> _WHAT IS EXPECTED_: Tell how many lines below include the word "them". Only the number should appear.

======== RECORD EXCERPTS ========

/-- Group g of a team has completed a descriptor and waits; no store and no lane set has changed. -/
structure PastEnd (s : State) (x : Ctx) (g : Machine.Group) (h : Hdr) (wr : List Pend) (d : Desc) (w : State) : Prop where
  there : InRange w s.cur.core s.cur.ctx
  stays : StoreStays s w
  around : Around (runOver s x g h wr) w
  group : (w.ctx s.cur.core s.cur.ctx).groups[s.cur.group]? = some (waitsNext (pastDesc (runEnded g wr)))
  trig : (w.ctx s.cur.core s.cur.ctx).trig = x.trig
  next : (w.ctx s.cur.core s.cur.ctx).descOf (g.pos.seq + 1) = x.descOf (g.pos.seq + 1)
  given : d.ret = true → Given (w.ctx s.cur.core s.cur.ctx) s.cur.group d.seq

theorem ends_complete {d : Desc} (hg : s.grp? = some (x, g)) (hf : h.fin = true) (hs : h.sw = false) (hu : Unparked g)
    (hd : x.descOf g.pos.seq = some d) (ht : ¬ g.pos.trip + 1 < d.trip.toNat) : ∃ w, PastEnd s x g h wr d w ∧
      issued s x g h 1 .none s g wr =
        startVisible w s.cur.core s.cur.ctx s.cur.group (w.ctx s.cur.core s.cur.ctx).strm.blockQ.length := by
  obtain ⟨hx, hr⟩ := me?_of_grp? hg
  obtain ⟨-, hi⟩ := inRange_runOver (h := h) (wr := wr) hg
  have hlt := (List.getElem?_eq_some_iff.mp hr).1
  obtain ⟨hseq, -, -, -, -, -, -, hm⟩ := runEnded_pos g wr
  obtain ⟨hn, hpm, hst⟩ := pastDesc_pos (runEnded g wr)
  have hctx : (runOver s x g h wr).ctx s.cur.core s.cur.ctx = pastCtx x s.cur.group d (pastDesc (runEnded g wr)) := by
    rw [ctx_runOver hg, hf, hd]
    exact if_neg ht
  obtain ⟨hgs, htr, hq, hgv⟩ := pastCtx_fields x s.cur.group d (pastDesc (runEnded g wr))
  have hgr : ((runOver s x g h wr).ctx s.cur.core s.cur.ctx).groups[s.cur.group]? = some (pastDesc (runEnded g wr)) := by
    rw [hctx, hgs, List.getElem?_set_self hlt]
  have hw : ((runOver s x g h wr).setGroup s.cur.core s.cur.ctx s.cur.group (waitsNext (pastDesc (runEnded g wr)))).ctx s.cur.core s.cur.ctx =
      (pastCtx x s.cur.group d (pastDesc (runEnded g wr))).setGroup s.cur.group (waitsNext (pastDesc (runEnded g wr))) := by
    rw [State.setGroup, hi.ctx_setCtx, hctx]
  refine ⟨(runOver s x g h wr).setGroup s.cur.core s.cur.ctx s.cur.group (waitsNext (pastDesc (runEnded g wr))), ?_, ?_⟩
  · refine ⟨hi.of_shape (sameShape_setCtx _ _ _ _), (runOver_stays s x g h wr).trans ⟨rfl, rfl, rfl, rfl, rfl⟩, around_setCtx _ _ _ _,
      hi.group_setGroup hgr _, ?_, ?_, fun hret => ?_⟩
    · rw [hw]
      exact htr
    · rw [hw, Ctx.descOf]
      rw [show ((pastCtx x s.cur.group d (pastDesc (runEnded g wr))).setGroup s.cur.group
        (waitsNext (pastDesc (runEnded g wr)))).strm.blockQ = _ from hq]
      exact find_dropDone ⟨_, List.mem_set hlt _, by rw [hn, hseq]⟩ _
    · rw [hw]
      exact hgv hret
  · rw [issued_ends hg (.inl hf) hs hu, settle_done hgr (pastDesc_unparked (runEnded_unparked hu wr)) (hpm.trans hm) hst]

/-- The lane set of the group is free, and the group stands at a start with no write pending. -/
theorem boundary_of {t : State} (hg : s.grp? = some (x, g)) (hl : (x.base + s.cur.group) % 4 < (s.core s.cur.core).lanesets.length)
    (ha : Around (runOver s x g h wr) t) (hs : AtStart (t.ctx s.cur.core s.cur.ctx) s.cur.group) :
    myGroup t = t.group s.cur.core s.cur.ctx s.cur.group ∧
    (t.laneSetAt s.cur.core ((x.base + s.cur.group) % 4)).running ≠ some (s.cur.ctx, s.cur.group) ∧
    (myGroup t).pos.pend = [] ∧ (myGroup t).pos.slot = 0 := by
  have hb : Around s (movedPast (s.setGrp ((withWrites g 1 wr).slots 1)) s.cur.core s.cur.ctx s.cur.group h.fin (runEnded g wr)) :=
    (around_setCtx _ _ _ _).trans (around_movedPast _ _ _ _ _ _)
  have hcur : t.cur = s.cur := ha.cur.trans hb.cur
  have hm : myGroup t = t.group s.cur.core s.cur.ctx s.cur.group := by rw [myGroup, hcur]
  obtain ⟨r, hr, hp, hz⟩ := hs.there
  refine ⟨hm, ?_, ?_, ?_⟩
  · rw [State.laneSetAt, ha.lanesets]
    exact runOver_running hg hl
  · rw [hm, group_eq hr, hp]
  · rw [hm, group_eq hr, hz]

/-- A group that goes on in its descriptor from a start with no write pending. -/
theorem eligible_boundary {r : Machine.Group} (hg : s.grp? = some (x, g)) (hh : h.fin = true ∨ h.bnd = true) (hs : h.sw = false)
    (hu : Unparked g) (hl : (x.base + s.cur.group) % 4 < (s.core s.cur.core).lanesets.length)
    (hr : ((runOver s x g h wr).ctx s.cur.core s.cur.ctx).groups[s.cur.group]? = some r) (hur : Unparked r)
    (hm : r.pos.parkMarker = false) (hst : r.pos.st ≠ .done) (hp : r.pos.pend = []) (hz : r.pos.slot = 0) :
    let t := issued s x g h 1 .none s g wr
    StoreStays s t ∧ ((t.laneSetAt s.cur.core ((x.base + s.cur.group) % 4)).running ≠ some (s.cur.ctx, s.cur.group) ∧
      (myGroup t).pos.pend = [] ∧ (myGroup t).pos.slot = 0) ∧ ∃ n, myGroup t = awake (waitsNext r) n := by
  obtain ⟨h1, h2, n, h3⟩ := ends_eligible hg hh hs hu hr hur hm hst
  obtain ⟨hmy, hb⟩ := boundary_of hg hl h2 ⟨_, h3, hp, hz⟩
  exact ⟨h1, hb, n, hmy.trans (group_eq h3)⟩
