-- ==== Sys2Proof/Machine/Formats.lean ====
section
/-! DEFINITION. What the part sends, in octets (spec/12): trunk frames, trunk messages, replies and reports. Layout points that
the spec leaves open are in logs 15, 16 and 35. -/

namespace Sys2Proof.Machine

/-! ## Trunk (R197, R198) -/

/-- A trunk frame with given bearer octets and signalling octets (Table 12.1). -/
def trunkFrameOf (bearer : List Byte) (sig1 sig2 : Byte) : List Byte :=
  let covered := bearer ++ [sig1, sig2]
  Config.alignHigh :: Config.alignLow :: (covered ++ [crc8 covered])

/-- The items of a RESTART: tag, slot and line number of each HELD slot, in the order of slot number (R138). -/
def restartItems (s : State) : List Byte :=
  allSlots.flatMap fun i =>
    match s.slots.at i with
    | .held c _ => byte c.tag :: byte (slotNo i) :: twoBytes (((s.ports.at c.line).number?).getD 0)
    | _ => []

/-- The octets of an entry's message when it starts sending; `digits` are the digits it takes (R156, Table 12.3). -/
def messageOctets (s : State) (m : Msg) (digits : List Digit) : List Byte :=
  match m with
  | .ofSlot i p tag .seize =>
    trunkMessage 0x01 (byte tag :: byte (slotNo i) :: (twoBytes (((s.ports.at p).number?).getD 0)
      ++ [(s.ports.at p).seizeClass, flagCode (s.buffers.at p).lost]))
  | .ofSlot _ _ tag .digits => trunkMessage 0x02 (byte tag :: digits.map fun d => byte d.val)
  | .ofSlot _ _ tag .flash => trunkMessage 0x03 [byte tag]
  | .ofSlot _ _ tag .answer => trunkMessage 0x04 [byte tag]
  | .ofSlot _ _ tag (.clear r) => trunkMessage 0x05 [byte tag, r.code]
  | .ofSlot _ _ tag .clearAck => trunkMessage 0x06 [byte tag]
  | .ofSlot i _ tag (.offer ref) => trunkMessage 0x07 (twoBytes ref.toNat ++ [byte tag, byte (slotNo i)])
  | .ofNone (.refuse ref r) => trunkMessage 0x08 (twoBytes ref.toNat ++ [r.code])
  | .ofNone (.clearAck tag) => trunkMessage 0x06 [tag]
  | .ofNone .restart => trunkMessage 0x09 (restartItems s)

/-- The code of an entry's message kind (Table 12.3). -/
def Msg.code : Msg → Byte
  | .ofSlot _ _ _ .seize => 0x01
  | .ofSlot _ _ _ .digits => 0x02
  | .ofSlot _ _ _ .flash => 0x03
  | .ofSlot _ _ _ .answer => 0x04
  | .ofSlot _ _ _ (.clear _) => 0x05
  | .ofSlot _ _ _ .clearAck => 0x06
  | .ofSlot _ _ _ (.offer _) => 0x07
  | .ofNone (.refuse _ _) => 0x08
  | .ofNone (.clearAck _) => 0x06
  | .ofNone .restart => 0x09

/-! ## Fields of data replies (R200) -/

/-- A field that is present only in some states: 1 and its octets, or 0 alone. -/
def field (present : Option (List Byte)) : List Byte :=
  match present with
  | some octets => 1 :: octets
  | none => [0]

/-- A list preceded by its count. -/
def counted (items : List (List Byte)) : List Byte := byte items.length :: items.flatten

/-- Milliseconds as whole seconds, rounded up. -/
def secondsUp (ms : Nat) : Nat := (ms + 999) / 1000

/-- A line timer: its kind, WAIT_LIMIT 0 or RING_LIMIT 1, and the whole seconds left (R200, Table 12.5). -/
def lineTime (kind : Byte) (t : Option Nat) : List Byte := field (t.map fun ms => [kind, byte (secondsUp ms)])

/-- The line timer of a line record: its kind follows from the state (4.5). -/
def lineTimerField (l : Line) : List Byte := lineTime (if l.state = .queued then 0 else 1) l.timer

/-- The slot of a line record. -/
def slotField (l : Line) : List Byte := field (l.call.map fun c => [byte (slotNo c.1)])

/-- The direction of a line record. -/
def directionField (l : Line) : List Byte := field (l.call.map fun c => [c.2.code])

/-- A port record (Table 1.5); the ring bus has no code in the spec (log 15). -/
def portRecord (p : Port) (r : PortRole) : List Byte :=
  [byte p.val, r.code] ++ field (r.number?.map twoBytes) ++ field (r.class?.map fun c => [c.code])
    ++ [Config.ringBusCode (decide (busOf p = 1)), byte (groupOf p).val]

/-- A line record as R54 lists it, with fields that Table 4.1 gives only some states sent as such. Of the digit buffer it carries the
waiting digits alone, as R54 has it, and neither the lent count nor the lost mark of Table 2.2 (log 16).
Fault present is sent as a fault state, 0 or 1 (log 35, DEDUCED). -/
def lineRecord (l : Line) (digits : List Digit) (pulses : Nat) (withLine : Bool) : List Byte :=
  l.state.code :: (slotField l ++ directionField l ++ lineTimerField l
    ++ field (if withLine then some (counted (digits.map fun d => [byte d.val])) else none)
    ++ field (if withLine then some [byte pulses] else none)
    ++ field (if l.state.called || decide (l.state = .activeIn) then some [flagCode l.answerOwed] else none)
    ++ field (if l.state.active then some [flagCode l.flashOwed] else none)
    ++ field (if withLine then some [flagCode l.faultPresent] else none))

/-- The test bus record. -/
def busRecord : TestBus → List Byte
  | .free => 0 :: field none
  | .claimed p => 1 :: field (some [byte p.val])
  | .held p => 2 :: field (some [byte p.val])

/-- QUERY_LINE (Table 11.4). -/
def linePicture (pic : LinePicture) : List Byte :=
  portRecord pic.port pic.role ++ lineRecord pic.line pic.buffer pic.scan.pulses pic.role.hasLine
    ++ [if pic.role = .monitor then contactCode pic.scan.contact else pic.scan.hook.code, flagCode pic.scan.fault]
    ++ counted (pic.buffer.map fun d => [byte d.val]) ++ [pic.group.code, flagCode pic.wake] ++ busRecord pic.bus

/-- A slot reply timer: kind, run, milliseconds left. -/
def replyTimerField (t : Option ReplyTimer) : List Byte :=
  field (t.map fun t => t.kind.code :: t.run.code :: twoBytes t.left)

/-- A clear owed field; the spec gives its octets no code (log 15). -/
def clearOwedField : Option ClearOwed → List Byte
  | none => Config.clearOwedNone
  | some (.clear r) => Config.clearOwedClear r.code
  | some .clearAck => Config.clearOwedAck

/-- The former line and clear side of a slot in CLEARING. -/
def clearingFields : Slot → Option (Port × ClearSide)
  | .clearing p _ side _ => some (p, side)
  | _ => none

/-- A slot record with its signalling record (Table 5.1, Table 8.4). Table 12.5 gives no code for block pending, tag known and clear
sent; the model sends 0 for no and 1 for yes (log 35, DEDUCED). -/
def slotRecord (i : SlotId) (sl : Slot) (g : Sig) : List Byte :=
  [byte (slotNo i), sl.code]
    ++ field (sl.call?.map fun c => [byte c.line.val])
    ++ field ((clearingFields sl).map fun c => [byte c.1.val])
    ++ field (sl.tag?.map fun t => [byte t])
    ++ field (sl.call?.map fun c => [c.direction.code])
    ++ field (sl.call?.map fun c => [flagCode c.answered])
    ++ field (sl.call?.map fun c => twoBytes c.order)
    ++ field ((clearingFields sl).map fun c => [c.2.code])
    ++ field (if sl.inUse then some [flagCode sl.blockPending] else none)
    ++ field (match sl with | .blocked why => some [why.code] | _ => none)
    ++ [flagCode g.tagKnown, flagCode g.clearSent] ++ replyTimerField g.timer ++ clearOwedField g.owed

/-- QUERY_SLOTS (Table 11.4). The twenty slot records are sent as a list, with the count 20 before them (log 16). -/
def slotsPicture (pic : SlotsPicture) : List Byte :=
  counted (List.zipWith (fun i r => slotRecord i r.1 r.2) allSlots pic.slots)
    ++ counted (pic.free.map fun i => [byte (slotNo i)])
    ++ [byte pic.active, pic.posture.code] ++ field (pic.mark.map fun i => [byte (slotNo i)])
    ++ [byte pic.nextTag] ++ twoBytes pic.nextOrder

/-- An entry of the transmit queue with whether it is in flight (R150). -/
def entryRecord (e : Entry) (flying : Bool) : List Byte :=
  let tag := match e.msg with
    | .ofSlot _ _ t _ => some [byte t]
    | .ofNone (.clearAck t) => some [t]
    | .ofNone _ => none
  e.msg.code :: (field (e.slot?.map fun i => [byte (slotNo i)]) ++ field (e.line?.map fun p => [byte p.val]) ++ field tag
    ++ [flagCode e.pinned, flagCode flying])

/-- QUERY_QUEUES (Table 11.4). The six cells are fields and no list, so no count stands before them; each cell is a list (log 16). -/
def queuesPicture (pic : QueuesPicture) : List Byte :=
  counted (pic.waiting.map fun w => [byte w.1.val, w.2.1.code] ++ lineTime 0 w.2.2)
    ++ [byte pic.phase.val]
    ++ (pic.cells.map fun cell =>
        counted (cell.map fun e => byte e.1.port.val :: (twoBytes e.1.number ++ [e.2.code]))).flatten
    ++ counted (pic.ringQueue.map fun w =>
        [byte w.1.val, w.2.1.code, Config.ringBusCode (decide (busOf w.1 = 1))] ++ lineTime 1 w.2.2)
    ++ counted (match pic.txq with
        | [] => []
        | e :: rest => entryRecord e pic.inFlight :: rest.map fun e => entryRecord e false)
    ++ [pic.flow.code]

/-- QUERY_LINK (Table 11.4, in the order of R124). -/
def linkPicture (pic : LinkPicture) : List Byte :=
  [pic.link.code, byte pic.score, pic.align.code] ++ twoBytes pic.run
    ++ [flagCode pic.releaseFlag, flagCode pic.cabinet, byte pic.holdoverTime]
    ++ field (pic.holdover.map twoBytes) ++ field (pic.restart.map fun t => t.1.code :: twoBytes t.2)

/-- The identity of the part (R184). -/
def identity : List Byte := byte Config.vendorCode :: (twoBytes Config.partCode ++ [byte Config.revision])

/-- The eight parameters, in the order of Table 10.2. -/
def paramsOctets (ps : Params) : List Byte :=
  byte ps.debounce :: (twoBytes ps.flashMax ++ twoBytes ps.interdigit
    ++ [byte ps.waitLimit, byte ps.ringLimit, byte ps.holdover, flagCode ps.cabinetRelease, flagCode ps.preempt])

/-- The kind of the request that a data reply answers, and the contents of the reply (R200, Table 11.4). Table 12.5 gives no code for
the condition of an alarm; the model sends 0 for absent and 1 for present (log 35, DEDUCED). -/
def dataOctets : DataReply → Byte × List Byte
  | .identify t m p ps => (0x01, identity ++ [t.code, m.code, p.code] ++ paramsOctets ps)
  | .line pic => (0x0F, linePicture pic)
  | .slots pic => (0x10, slotsPicture pic)
  | .queues pic => (0x11, queuesPicture pic)
  | .link pic => (0x12, linkPicture pic)
  | .alarms list => (0x13, counted (list.map fun a => [a.id.code.1, a.id.code.2, flagCode a.present]))

/-- The frame of a reply (R200). -/
def replyFrame (r : Reply) (lost : Bool) : List Byte :=
  match r.outcome with
  | .done => controlFrame r.num 0x21 [flagCode lost]
  | .refused why => controlFrame r.num 0x22 [flagCode lost, why.code]
  | .data d => controlFrame r.num 0x23 (flagCode lost :: (dataOctets d).1 :: (dataOctets d).2)

/-- The kind and the contents of a report (R200, Table 11.5). -/
def reportOctets : Report → Byte × List Byte
  | .callEvent p st n => (0x41, [byte p.val, st.code, n.code])
  | .linkEvent l score => (0x42, [l.code, byte score])
  | .groupEvent g st c => (0x43, [byte g.val, st.code, c.code])
  | .testEvent p g => (0x44, [byte p.val, g.code])
  | .alarmEvent a c => (0x45, [a.code.1, a.code.2, c.code])
  | .monitorEvent p c => (0x46, [byte p.val, contactCode c])
  | .modeEvent m c => (0x47, [m.code, c.code])
  | .start t k => (0x48, identity ++ [t.code, k.code])

/-- The frame of a report: request number 0 (R200). -/
def reportFrame (r : Report) (lost : Bool) : List Byte :=
  controlFrame 0 (reportOctets r).1 (flagCode lost :: (reportOctets r).2)

/-- The octets of the record being sent on the control port, none while the transmitter is IDLE (R192). -/
def sendingOctets (s : State) : List Byte :=
  match s.tx with
  | .idle => []
  | .sendingReply lost _ => (s.reply.map fun r => replyFrame r lost).getD []
  | .sendingReport r lost _ => reportFrame r lost

end Sys2Proof.Machine
end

========

> _FINAL ANSWER_: 2